When I was 13, I was the nightmare dressed like a daydream. If black eyeliner and white sparkly eyeshadow count. Every day, I wore the same navy blue puffer vest paired with suede elbow-padded sweaters. I straightened my hair, all but the entire back section of my head. I had a 10-step makeup routine in the morning and a 5-step skincare routine at night. Let's just say, nowadays I'm lucky if I swipe a cotton pad over my mascara after work. Oh, and the Sperrys. I lived and breathed for my boat shoes, styled with a printed ankle sock, preferably one with flowers.

It's just so interesting to look back at who I was when 1989 was first released and compare it to who I am now. I was such a different version of myself. I wasn't better, by any means, just so different. Well, 10 years have passed, and of course, change was bound to come.

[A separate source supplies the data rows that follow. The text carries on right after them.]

/-- One BUS_RX_NOTE record (10 R372, R379, R385, R389; notes/assumptions/1008.md). -/
def State.busNoted (s : State) : BusNote → State
  | .object c new nrx i ws =>
    let s := s.setMirrorObj c i (noteObject (s.mirrorObj c i) ws new nrx)
    if 0x101 ≤ i ∧ i ≤ 0x13F then
      let k := 64 * c + (i - 0x100)
      let v := fld (wordAt ws 0) 9 8
      if s.mrSts.get (fun _ => 0) k = v then s
      else { s with mrSts := s.mrSts.set (fun _ => 0) k v }.event 0x0506 4 (0x30 + c) [BitVec.ofNat 32 c, BitVec.ofNat 32 (i - 0x100), BitVec.ofNat 32 v]
    else s
  | .status c ws sts =>
    let key := fun k => 0x980 + c + 2 * k
    let old := if s.mrFb.get (fun _ => 0) (0x1100 + c) = 0 then (0xC000 : Word) else s.mrFb.get (fun _ => 0) (key 0)
    let changed := decide (old ≠ wordAt ws 0) ||
      (List.range 64).any (fun n => decide (s.mrFb.get (fun _ => 0) (0x1000 + 64 * c + n) ≠ BitVec.ofNat 32 (sts.getD n 0)))
    let m := (List.range 4).foldl (fun m k => m.set (fun _ => 0) (key k) (wordAt ws k)) s.mrFb
    let m := (List.range 64).foldl (fun m n => m.set (fun _ => 0) (0x1000 + 64 * c + n) (BitVec.ofNat 32 (sts.getD n 0))) m
    let s := { s with mrFb := m.set (fun _ => 0) (0x1100 + c) 1 }
    if changed then s.arrive (0x28 + c) else s
  | .done c i r _ =>
    let s := if i < 3 then { s with fbTxs := s.fbTxs.set (fun _ => 0) (3 * c + i) (r.setWidth 32) } else s
    s.arrive (0x2C + c)

/-- BUS_RX_NOTE (10 R372, R385). -/
def busRxNoteOp (s : State) : State :=
  s.fieldMsg (fun m => match m with | .busRxNote .. => true | _ => false) (fun m s =>
    match m with
    | .busRxNote rs =>
      let s := rs.foldl State.busNoted s
      [0, 1].foldl (fun s c =>
        if rs.any (fun r => match r with | .object c' new _ _ _ => c' == c && new | _ => false) then s.arrive (0x2A + c) else s) s
    | _ => s)

/-! ### The field message ports (09 R358-R361) -/

/-- A staging move of masks (09 R359): a PROGRAM-world master names only channels that its LP owns. -/
def State.stageMasks (s : State) (m : Master) (own : Bool) (f : Masks → Masks) : State :=
  match m with
  | .lp _ =>
    if own then { s with fdStage := s.fdStage.set (fun _ => {}) m.code (f (s.fdStage.get (fun _ => {}) m.code)) }.setMport m 0x900 0
    else s.setMport m 0x900 1
  | _ => { s with reqNext := f s.reqNext }.setMport m 0x900 0

/-- Whether LP p owns every output channel, or every counter, that a mask names. -/
def ownsMask (m : Master) (v : Word) (n : Nat) (own : Nat → Nat → Bool) : Bool :=
  (List.range n).all (fun k => !v.getLsbD k || own m.target k)

/-- FD_RST, FD_CRST, FD_DCLR (09 R359). -/
def fdRstOp (m : Master) (v : Word) (s : State) : State :=
  s.stageMasks m (ownsMask m v 16 s.prog.ownsDo) (fun k => { k with rst := k.rst ||| v.setWidth 16 })
def fdCrstOp (m : Master) (v : Word) (s : State) : State :=
  s.stageMasks m (ownsMask m v 12 (fun p k => s.prog.ownsIn p 8 k)) (fun k => { k with crst := k.crst ||| v.setWidth 12 })
def fdDclrOp (m : Master) (v : Word) (s : State) : State :=
  s.stageMasks m (ownsMask m v 16 s.prog.ownsDo) (fun k => { k with dclr := k.dclr ||| v.setWidth 16 })

/-- FD_DRD (09 R361). -/
def fdDrdOp (m : Master) (s : State) : State :=
  let c := (s.mport m 0x90C).toNat
  s.setSport 0x90E
    (if c < 32 then flagAt 1 (s.mrStat.getLsbD c) ||| flagAt 0 (s.mrDi.getLsbD c)
     else if c < 48 then s.fdDiag.get (fun _ => 0) (c - 32) else 0)

/-- The reads of the field message ports (09 R358, R360). -/
def fdPort (s : State) (m : Master) (a : Nat) : Word :=
  match a with
  | 0x900 =>
    let base := flagAt 9 (s.mport m 0x900 = 1) ||| flagAt 8 s.reqNow.isSome ||| at_ 4 (s.fdLs.toNat % 4) ||| flagAt 3 (s.fdLs.getLsbD 2)
    match s.fdIn with
    | some (cfgid, sscnt, _, _, safeact, cfgok) =>
      base ||| at_ 24 sscnt.toNat ||| flagAt 2 safeact ||| flagAt 1 (cfgok && s.prog.valid && decide (cfgid = s.wantCfg))
    | none => base
  | 0x901 => s.fdLplus
  | 0x902 =>
    match s.fdIn with
    | some (cfgid, _, _, _, _, _) => if s.prog.valid ∧ cfgid = s.wantCfg then wordAt s.prog.field 0 &&& 0x3FF else 50
    | none => 50
  | 0x903 => match s.fdIn with | some (_, _, _, h, _, _) => h.setWidth 32 | none => 0
  | 0x904 => s.hrx.errs.setWidth 32
  | 0x905 => s.fdDovf.setWidth 32
  | 0x90E => s.sport 0x90E
  | _ => s.mport m a

/-! ### The table's ports (05 R213, R223-R225) -/

/-- TARGET lies within R210. -/
def targetOk (w0 : Word) : Bool :=
  let t := entryTarget w0
  match entryAction w0 with
   | 0 => t == 0 | 1 => decide (t < 16) | 2 => decide (t < 16) | 3 => decide (t < 16) | 4 => decide (t < 16)
   | 5 => decide (t < 12) | 6 => t == 0 | 7 => decide (t < 8 ∧ t % 4 ≠ 3) | _ => false

/-- The cause that refuses an entry by its content, 0 where none does; `own` says which Placed channels count (05 R213; notes/assumptions/509.md). -/
def entryCause (axes : List Word) (w0 hyst : Word) (p : BitVec 64) (own : Nat → Bool) : Nat :=
  let x := entryAxis w0
  let d := axisDesc axes x
  if x ≠ 0 ∧ !d.en then 1
  else if !targetOk w0 then 2
  else if outputAction w0 ∧ !((wordAt axes 1).getLsbD (entryTarget w0) && own (entryTarget w0)) then 3
  else if d.mod ≠ 0 ∧ (d.mod.toNat ≤ p.toNat ∨ d.mod.toNat < 4 * hyst.toNat) then 4
  else 0

/-- The records that a master has staged. -/
def State.staged (s : State) (m : Master) : List Rec := s.ptStage.get (fun _ => []) m.code

/-- Stage a record, unless a cause refuses it or the buffer of 256 is full (05 R213, R224). -/
def State.stageRec (s : State) (m : Master) (cause : Nat) (r : Rec) : State :=
  let c := if cause ≠ 0 ∧ cause < 5 then cause else if 256 ≤ (s.staged m).length then 5 else cause
  if c = 0 then { s with ptStage := s.ptStage.set (fun _ => []) m.code (s.staged m ++ [r]) }.setMport m 0x954 0
  else s.setMport m 0x954 (BitVec.ofNat 32 c)

/-- REF of a staged record: an LP's axis snapshot, but the position at application for its start-up routine and for the
house core (05 R215). -/
def State.stageRef (s : State) (m : Master) (x : Nat) : BitVec 64 × Bool :=
  match m with
  | .lp n =>
    match (s.lp n.val).phase with
    | .init => (0, true)
    | .initEnd => (0, true)
    | _ => ((s.lp n.val).ax.get (fun _ => 0) x, false)
  | _ => (0, true)

/-- PT_WR (05 R209, R213, R214). -/
def ptWrOp (m : Master) (s : State) : State :=
  let w0 := s.mport m 0x941
  let p := long (s.mport m 0x943) (s.mport m 0x944)
  let own := match m with | .lp n => s.prog.ownsDo n.val | _ => (fun _ => true)
  let ref := s.stageRef m (entryAxis w0)
  s.stageRec m (entryCause s.prog.axes w0 (s.mport m 0x942) p own)
    { kind := 1, axsel := 0, index := (s.mport m 0x940).toNat, w0 := entryWord w0, hyst := s.mport m 0x942, value := p
      ref := ref.1, live := ref.2 }

/-- PT_DIS. -/
def ptDisOp (m : Master) (s : State) : State :=
  s.stageRec m 0 { kind := 2, axsel := 0, index := (s.mport m 0x940).toNat, w0 := 0, hyst := 0, value := 0, ref := 0, live := false }

/-- A preset or home record of the selected axis. -/
def State.axisRec (s : State) (m : Master) (kind : Nat) : Rec :=
  { kind := kind, axsel := (s.mport m 0x94C).toNat, index := 0, w0 := 0, hyst := 0
    value := long (s.mport m 0x94D) (s.mport m 0x94E), ref := 0, live := false }

/-- PT_PRESET and PT_HOME. -/
def ptPresetOp (m : Master) (s : State) : State := s.stageRec m 0 (s.axisRec m 3)
def ptHomeOp (m : Master) (s : State) : State :=
  s.stageRec m (if (axisDesc s.prog.axes (s.mport m 0x94C).toNat).zhome then 0 else 6) (s.axisRec m 4)

/-- PT_RD (05 R223, R225). -/
def ptRdOp (m : Master) (s : State) : State :=
  let h := s.ptHost.get (fun _ => {}) (s.mport m 0x940).toNat
  let st := at_ 16 h.fcnt.toNat ||| flagAt 8 (h.pend != 0) ||| flagAt 7 h.late ||| flagAt 6 h.unreached ||| flagAt 5 h.stalef |||
    flagAt 4 h.done ||| flagAt 0 (entryDir h.w0 != 0)
  ((((s.setMport m 0x959 h.w0).setMport m 0x95A st).setMport m 0x95B (loWord h.tf)).setMport m 0x95C (hiWord h.tf)).setMport m 0x95D h.val

/-- The reads of the table's ports (05 R223, R224). -/
def ptPort (s : State) (m : Master) (a : Nat) : Word :=
  match a with
  | 0x954 => at_ 16 (s.staged m).length ||| s.mport m 0x954
  | 0x955 => s.ptGen.setWidth 32
  | 0x956 => s.ptLost.setWidth 32
  | _ => s.mport m a

/-! ### The field bus ports (10 R394, R395) -/

/-- FB_ACK (10 R373, R395). -/
def fbAckOp (m : Master) (v : Word) (s : State) : State :=
  let c := fld v 12 12
  let i := fld v 11 0
  let own : Bool := match m with | .lp n => s.prog.ownsIn n.val (0xA + c) i | _ => true
  if i < 2112 ∧ own then
    let ws := s.mirrorObj c i
    let w := wordAt ws 0
    let w := if v.getLsbD 16 then w &&& 0x7FFFFFFF else w
    let w := if v.getLsbD 17 then w &&& 0xBFFFFFFF else w
    s.setMirrorObj c i (w :: ws.drop 1)
  else s

/-- A staged item of a master: an LP's waits for its commit, the house core's leaves with the next host frame. -/
def State.stageBus (s : State) (m : Master) (x : FbStage) : State :=
  { s with fbStage := s.fbStage.set (fun _ => []) m.code (s.fbStage.get (fun _ => []) m.code ++ [x]) }.setMport m 0x99D 0

/-- A request for buffer b of channel c leaves (10 R376, R394). -/
def State.busRequest (s : State) (c b : Nat) : State :=
  { s with busOut := s.busOut ++ [{ kind := 1, ch := c, send := false, run := false, index := b, words := [] }]
           fbTxs := (s.busWaits c b).fbTxs }

/-- The SOLEN bytes from word data as 16 words of output data (10 R376, R388). -/
def State.stationData (s : State) (solen sbuf : Nat) : List Word :=
  let ws := s.memGetList sbuf ((solen + 3) / 4)
  let bytes := (bytesOfWords ws).take solen
  wordsOfBytes (bytes ++ List.replicate (64 - solen) 0)

/-- A station output record leaves (10 R388). -/
def State.stationOut (s : State) (c n sbuf : Nat) : State :=
  let e := stationEntry s.prog.fbus c n
  let ws := s.stationData (fld e 22 16) sbuf
  let run := decide ((s.lp (fld e 29 27)).st = .run)
  { s with busOut := s.busOut ++ [{ kind := 2, ch := c, send := false, run := run, index := n, words := ws }]
           fbSout := s.fbSout.set (fun _ => List.replicate 16 0) (64 * c + n) ws
           fbRun := s.fbRun.set (fun _ => false) (64 * c + n) run }

/-- FB_TXREQ (10 R376, R394). -/
def fbTxreqOp (m : Master) (s : State) : State :=
  let t := (s.mport m 0x994).toNat
  let c := t / 4 % 2
  let b := t % 4
  match m with
  | .lp n => if s.prog.ownsOut n.val (0xA + c) b then s.stageBus m (.txreq c b) else s.setMport m 0x99D 1
  | _ => if b < 3 then (s.busRequest c b).setMport m 0x99D 0 else s.setMport m 0x99D 1

/-- FB_SPUT (10 R388, R394). -/
def fbSputOp (m : Master) (s : State) : State :=
  let t := (s.mport m 0x996).toNat
  let c := t / 64 % 2
  let n := t % 64
  let e := stationEntry s.prog.fbus c n
  let sbuf := (s.mport m 0x997).toNat
  let last := sbuf + (fld e 22 16 + 3) / 4 - 1
  if n = 0 ∨ !e.getLsbD 31 then s.setMport m 0x99D 2
  else match m with
    | .lp p =>
      if fld e 29 27 ≠ p.val then s.setMport m 0x99D 1
      else if inSlice (p.val / 2) sbuf && inSlice (p.val / 2) (max sbuf last) then s.stageBus m (.sput c n sbuf)
      else s.setMport m 0x99D 3
    | _ => if place sbuf = .word then (s.stationOut c n sbuf).setMport m 0x99D 0 else s.setMport m 0x99D 3

/-- A move into fb.cmd (10 R395): the command leaves in the next host frame. -/
def fbCmdOp (v : Word) (s : State) : State :=
  let k := fld v 3 0
  if 1 ≤ k ∧ k ≤ 3 then
    { s with busOut := s.busOut ++ [{ kind := 1, ch := fld v 8 8, send := false, run := false, index := 0x80 + k, words := [] }] }
  else s

/-- What a master's staged bus items do when they leave (10 R376, R388). -/
def State.releaseBus (s : State) : FbStage → State
  | .txreq c b => s.busRequest c b
  | .sput c n sbuf => s.stationOut c n sbuf

/-- The reads of the field bus ports (10 R394). -/
def fbPort (s : State) (m : Master) (a : Nat) : Word :=
  if a ≤ 0x981 then (if s.mrFb.get (fun _ => 0) (0x1100 + (a - 0x980)) = 0 then 0xC000 else s.mrFb.get (fun _ => 0) a)
  else if a ≤ 0x987 then s.mrFb.get (fun _ => 0) a
  else if a ≤ 0x98F then
    let k := a - 0x988
    (List.range 16).foldl (fun w j => w ||| at_ (2 * j) (s.mrSts.get (fun _ => 0) (64 * (k / 4) + 16 * (k % 4) + j))) 0
  else if a = 0x991 then (List.range 6).foldl (fun w k => w ||| at_ (4 * k) (s.fbTxs.get (fun _ => 0) k).toNat) 0
  else s.mport m a
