/-- BL_ANDN (R108). Bit logic: ACC := ACC and not operand bit. -/
def execBlAndn (l : Fin 8) (v : Word) (s : State) : Host.Outcome State Fault Refusal :=  .next (laneTrigger 0x04C l v s)

/-- BL_OR (R108). Bit logic: ACC := ACC or operand bit. -/
def execBlOr (l : Fin 8) (v : Word) (s : State) : Host.Outcome State Fault Refusal :=  .next (laneTrigger 0x050 l v s)

/-- BL_ORN (R108). Bit logic: ACC := ACC or not operand bit. -/
def execBlOrn (l : Fin 8) (v : Word) (s : State) : Host.Outcome State Fault Refusal :=  .next (laneTrigger 0x054 l v s)

/-- BL_PUSH (R110). Push ACC onto the branch stack, then load the operand bit. -/
def execBlPush (l : Fin 8) (v : Word) (s : State) : Host.Outcome State Fault Refusal :=  .next (laneTrigger 0x058 l v s)

/-- BL_PUSHN (R110). Push ACC onto the branch stack, then load the inverted operand bit. -/
def execBlPushn (l : Fin 8) (v : Word) (s : State) : Host.Outcome State Fault Refusal :=  .next (laneTrigger 0x05C l v s)

/-- BL_ANB (R110). Pop an entry and AND it into ACC. -/
def execBlAnb (l : Fin 8) (v : Word) (s : State) : Host.Outcome State Fault Refusal :=  .next (laneTrigger 0x060 l v s)

/-- BL_ORB (R110). Pop an entry and OR it into ACC. -/
def execBlOrb (l : Fin 8) (v : Word) (s : State) : Host.Outcome State Fault Refusal :=  .next (laneTrigger 0x064 l v s)

/-- BL_ST (R109). Store ACC to the image bit named by the operand as a unit store. -/
def execBlSt (l : Fin 8) (v : Word) (s : State) : Host.Outcome State Fault Refusal :=  .next (laneTrigger 0x068 l v s)

/-- BL_STN (R109). Store not ACC to the image bit named by the operand. -/
def execBlStn (l : Fin 8) (v : Word) (s : State) : Host.Outcome State Fault Refusal :=  .next (laneTrigger 0x06C l v s)

/-- BL_SET (R108). If ACC = 1, store 1 to the image bit named by the operand. -/
def execBlSet (l : Fin 8) (v : Word) (s : State) : Host.Outcome State Fault Refusal :=  .next (laneTrigger 0x070 l v s)

/-- BL_RST (R108). If ACC = 1, store 0 to the image bit named by the operand. -/
def execBlRst (l : Fin 8) (v : Word) (s : State) : Host.Outcome State Fault Refusal :=  .next (laneTrigger 0x074 l v s)

/-- BL_XOR (R108). Bit logic: ACC := ACC xor operand bit. -/
def execBlXor (l : Fin 8) (v : Word) (s : State) : Host.Outcome State Fault Refusal :=  .next (laneTrigger 0x078 l v s)

/-- IA_ADD (R114). Integer A + B with flags. -/
def execIaAdd (l : Fin 8) (v : Word) (s : State) : Host.Outcome State Fault Refusal :=  .next (laneTrigger 0x084 l v s)

/-- IA_ADDC (R114). Integer A + B + C, with C taken at issue. -/
def execIaAddc (l : Fin 8) (v : Word) (s : State) : Host.Outcome State Fault Refusal :=  .next (laneTrigger 0x085 l v s)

Duh!

Even if I wasn't in a great place then, I kind of miss the freedom of being so unrestrained. I was so hardened by life at that point that I might as well have spent my recesses smoking cigarettes in the parking lot. Seriously, 13-year-old me was all kinds of unrelenting and scary. She said her piece, even if most of the time it was a very thinly veiled farce of assertiveness. Even if I was mainly just record-breakingly stubborn and discreetly (was it discreet?) incredibly insecure.

It was more just that somehow, I was so certain that I was certain of who I was. As in, I really believed that I had it all figured out. If someone didn't like me, I could handle it. It wasn't that I was okay with it, it's that I was aware of when it was my fault and when it was not. I was operating on such a survival mindset that I often did the 'rational' thing without looking at the emotional fallout. If I made a mistake, I tried to own it. Sometimes, she lived in denial. Sue her. Not me, I'm not liable.

The re-release of 1989 reminds me of that time - of that girl. Her obstinance was admirable. Who cares if it was all a performance? She could walk into 8th-grade science class test-review jeopardy without having studied a singular term and still designate herself as a team captain. Then, was able to distract from her losses by mudslinging at the other team's smartest players. The ultimate girlboss. She wore a variation of the same outfit every day, but still never wore the exact same one twice. She would tease any boy she had a crush on, which meant they absolutely could not stand her. And she was delusional enough to believe she was slaying at life.

As I'm going to bed tonight, I feel inspired by myself for the first time in a long time. Albeit, by 13-year old-me, but still, it counts. I will emphasize that young me clearly did not have her shit together, and furthermore, needed professional help in order to get there. AND, it took her exactly as long as it took for Taylor Swift to re-record several of her albums. What I'm saying is this -13-year-old me, as untrained as she was, could go to bed every night with the peace of the knowledge that she was trying her best. Now, 22-year-old me is going to start trying that.

I don't know what is it about 1989 that transports me back to that vividly optimistic mindset, but I will be using is as my next clinical trial to cure mental instability. I'll start by rocking back and forth on tiled floor to "You Are in Love".